Кали бросает на него злой взгляд, стискивает зубы и отталкивает его от себя. Ручки она не касается, а опустив голову, заглядывает в салон через окно. Острый приступ рвоты заставляет её немедленно отвернуться и броситься прочь, чтобы не заблевать ни Кайла, ни машину. Её хватает на пару шагов, Кали сгибается пополам, припадает на одно колено, позволяя бесконтрольным спазмам желудка выплескивать из себя горькую кофейную жижу с плиткой молочного шоколада, съеденной час назад. Парни сидели, запрокинув головы. Казалось, они спали. Если бы не распаханные шеи и галлон почерневшей крови в светлом салоне. Кто-то перерезал им глотки. Поднимаясь с колена, Кали утирает рот и бросает взгляд на машину. Кайл машет руками и что-то кричит в трубку телефона, а Рейес не может оторвать взгляд от двух переплетенных между собой змей — знака «Лас Кобрас », обведенный кровью, прямо на капоте авто.
***
Кайл отвозит её домой, заставляет проглотить остатки обеда, следит, чтобы Кали улеглась спать, а после едет обратно. Гай ждёт его в машине недалеко от бара. Казалось, Кайл сто лет его не видел. У Гая поседели виски.
— Где Коул?
— Сегодня под утро умотал с какой-то бабой. Не знаю её. Так что мы тут пока с тобой вдвоём рулим. Как в старые добрые, — отвечает Гай, пожимая ему руку.
«Как в старые добрые» становится девизом последних дней, и Кайлу это нихрена не нравится.
— Надо раньше копов разобраться во всём, ты там у себя тоже на вспышке будь.
«Разобраться» значит найти и у***ь, и Кайл со своим правосудием здесь не решает ничего. Вендетта состоится независимо от того, будет он помогать «Хантерам» или нет. Кайл готов уступить банде того, кто устроил для его Кали личный апокалипсис. Так же как и Гарсию.
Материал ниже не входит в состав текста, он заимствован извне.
/-- No operation but CLRSTAT and RESET lowers a counter or clears EVOVF (10_state.md R27, R30; 20_memory.md R62). -/
def Obligations.CountersFallOnlyByClrstatAndReset : Prop :=
  ∀ (i : Instr) (s t : State), exec i s = .next t → i ≠ .reset → (∀ d n data, i ≠ .clrstat d n data) →
    s.fcsErrCnt ≤ t.fcsErrCnt ∧ s.frameErrCnt ≤ t.frameErrCnt ∧ s.desyncByteCnt ≤ t.desyncByteCnt ∧
    s.rxFrameCnt ≤ t.rxFrameCnt ∧ s.dropCnt ≤ t.dropCnt ∧ s.txFrameCnt ≤ t.txFrameCnt ∧
    (s.evOvf = true → t.evOvf = true)

/-- A buffer keeps its bytes in arrival order (10_state.md R37, 20_memory.md R55). READ takes from the front of the
channel it names. TEARDOWN and RESET may empty it. OPEN empties the channel it allocates and a received SABM the channel
it opens: each was Closed before. Every other operation only appends. -/
def Obligations.BuffersKeepArrivalOrder : Prop :=
  ∀ (i : Instr) (s t : State), exec i s = .next t → ∀ d : Nat,
    (s.chan d).buf <+: (t.chan d).buf ∨
    ((∃ (e : Dlci) (n : Arg) (data : List Byte), e.toNat = d ∧ i = .read e n data) ∧
      (t.chan d).buf <:+ (s.chan d).buf) ∨
    ((t.chan d).buf = [] ∧
      ((∃ data, i = .teardown 0 0 data) ∨ i = .reset ∨
        ((∃ data, i = .openCh 0 0 data) ∧ t.reply = .command .ok (.dlci (BitVec.ofNat 6 d)) ∧
          (s.chan d).state = .closed ∧ (t.chan d).state = .opening) ∨
        ((∃ (e : Dlci) (cr pf : Bool), e.toNat = d ∧ s.completes i (.rxSabm e cr pf [])) ∧
          (s.chan d).state = .closed ∧ (t.chan d).state = .opened ∧ (t.chan d).remote = true)))

/-- 30_encoding.md R86: a reserved operation code, a must-be-zero field that is not 0, a TXCTRL without a legal type
byte: status ILLEGAL, and no state change, no frame, no event, in every state. -/
def Obligations.IllegalEncodingsReturnIllegal : Prop :=
  ∀ (i : Instr) (s : State), illegalEncoding i = true →
    exec i s = .next { s with reply := .command .illegal .nothing }

/-! ### Commands -/

/-- 44_data_path.md R213, whole. -/
def Obligations.NopHasNoEffect : Prop :=
  ∀ (s : State) (d : Dlci) (n : Arg) (data : List Byte),
    exec (.nop d n data) s =
      .next { s with reply := .command (if d = 0 ∧ n = 0 then .ok else .illegal) .nothing }

/-- 43_mux_control.md R171: every check of START in its order, and what it does when all pass. -/
def Obligations.StartOpensTheControlChannel : Prop :=
  (∀ (s : State) (d : Dlci) (n : Arg) (data : List Byte), d ≠ 0 ∨ n ≠ 0 →
    exec (.start d n data) s = .next { s with reply := .command .illegal .nothing }) ∧
  (∀ (s : State) (data : List Byte), s.link ≠ .up →
    exec (.start 0 0 data) s = .next { s with reply := .command .link .nothing }) ∧
  (∀ (s : State) (data : List Byte), s.link = .up → (s.chan 0).state ≠ .closed →
    exec (.start 0 0 data) s = .next { s with reply := .command .state .nothing }) ∧
  (∀ (s : State) (data : List Byte), s.link = .up → (s.chan 0).state = .closed →
    exec (.start 0 0 data) s = .next
      { s with
        role := .initiator
        ch := s.ch.set 0 { s.chan 0 with state := .opening, att := 1, tmr := true, remote := false }
        tx := s.tx ++ encodeFrame s.cfg 0 true 0x3F#8 []
        txFrameCnt := satInc s.txFrameCnt
        writing := true
        reply := .command .ok .nothing })

/-- 43_mux_control.md R172: every check of OPEN in its order, and what it does with the lowest Closed logical channel.
-/
def Obligations.OpenTakesTheLowestClosedChannel : Prop :=
  (∀ (s : State) (d : Dlci) (n : Arg) (data : List Byte), d ≠ 0 ∨ n ≠ 0 →
    exec (.openCh d n data) s = .next { s with reply := .command .illegal .nothing }) ∧
  (∀ (s : State) (data : List Byte), s.link ≠ .up →
    exec (.openCh 0 0 data) s = .next { s with reply := .command .link .nothing }) ∧
  (∀ (s : State) (data : List Byte), s.link = .up → (s.chan 0).state ≠ .opened →
    exec (.openCh 0 0 data) s = .next { s with reply := .command .notStarted .nothing }) ∧
  (∀ (s : State) (data : List Byte), s.link = .up → (s.chan 0).state = .opened →
    (∀ d, 1 ≤ d → d ≤ s.cfg.nch → (s.chan d).state ≠ .closed) →
    exec (.openCh 0 0 data) s = .next { s with reply := .command .noFree .nothing }) ∧
  (∀ (s : State) (data : List Byte) (e : Nat), s.link = .up → (s.chan 0).state = .opened →
    1 ≤ e → e ≤ s.cfg.nch → (s.chan e).state = .closed →
    (∀ d, 1 ≤ d → d < e → (s.chan d).state ≠ .closed) →
    exec (.openCh 0 0 data) s = .next
      { s with
        ch := s.ch.set e
          { state := .opening, att := 1, tmr := true, remote := false, ovf := false, buf := [] }
        tx := s.tx ++ encodeFrame s.cfg (BitVec.ofNat 6 e) s.cmdCR 0x3F#8 []
        txFrameCnt := satInc s.txFrameCnt
        writing := true
        reply := .command .ok (.dlci (BitVec.ofNat 6 e)) })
Собаке собачья смерть.
— Здесь бывшая начальница Евы работает, — Гай стучится в служебную дверь прачечной, расположенной на противоположной стороне улицы. — Она Еве по гроб жизни обязана, что та на неё в суд не подала. Еву уволили сразу как она вышла замуж за богача, мол, нечего занимать место, другим оно нужнее, хотя Ева не собиралась бросать работу.
Хозяйка без вопросов провожает их в комнату персонала и даёт доступ к камерам слежения. Примерно сопоставив время поджога, они просматривают запись, прокручивая её на высокой скорости.
— Вот, — Гай нажимает на стоп, тычет пальцем в статичную картинку, на которой Кали садится в машину, запускает запись снова. К концу тридцать пятой минуты на экране мелькает тень. Тень резко ныряет за угол, бьёт стекло, поджигает смесь в бутылке, швыряет внутрь. Оглядевшись, она идёт прямо к прачечной, проходит мимо, скидывая капюшон.
— Ты тоже видишь это? — спрашивает Гай. Кайлу хочется ослепнуть и не видеть того, что происходит на экране. Он переводит взгляд на Гая. Тот, вечно невозмутимый, смотрит на него в ответ, но в этот раз в глазах у него ясно читается изумление.
— Рита, — Кайл едва не давится этим словом. Комок ярости застревает в горле вместе с убийственным чувством вины за то, что произошло это из-за него. Из-за того, что он не расставил все точки над i, просто ушёл тогда молча, бросив всё на самотёк. Не забрал у Риты ключи, допустил ту мерзкую сцену с её появлением в его квартире. Хочется разнести монитор, камеру, прачечную и всё вокруг в радиусе мили. Худая фигурка, угловатые движения, лицо, попавшее точно в камеру — поджигателем бесспорно является Рита Миллер. Девушка, которая за свои неполных двадцать лет научилась лишь одному — виртуозно портить жизни себе и окружающим.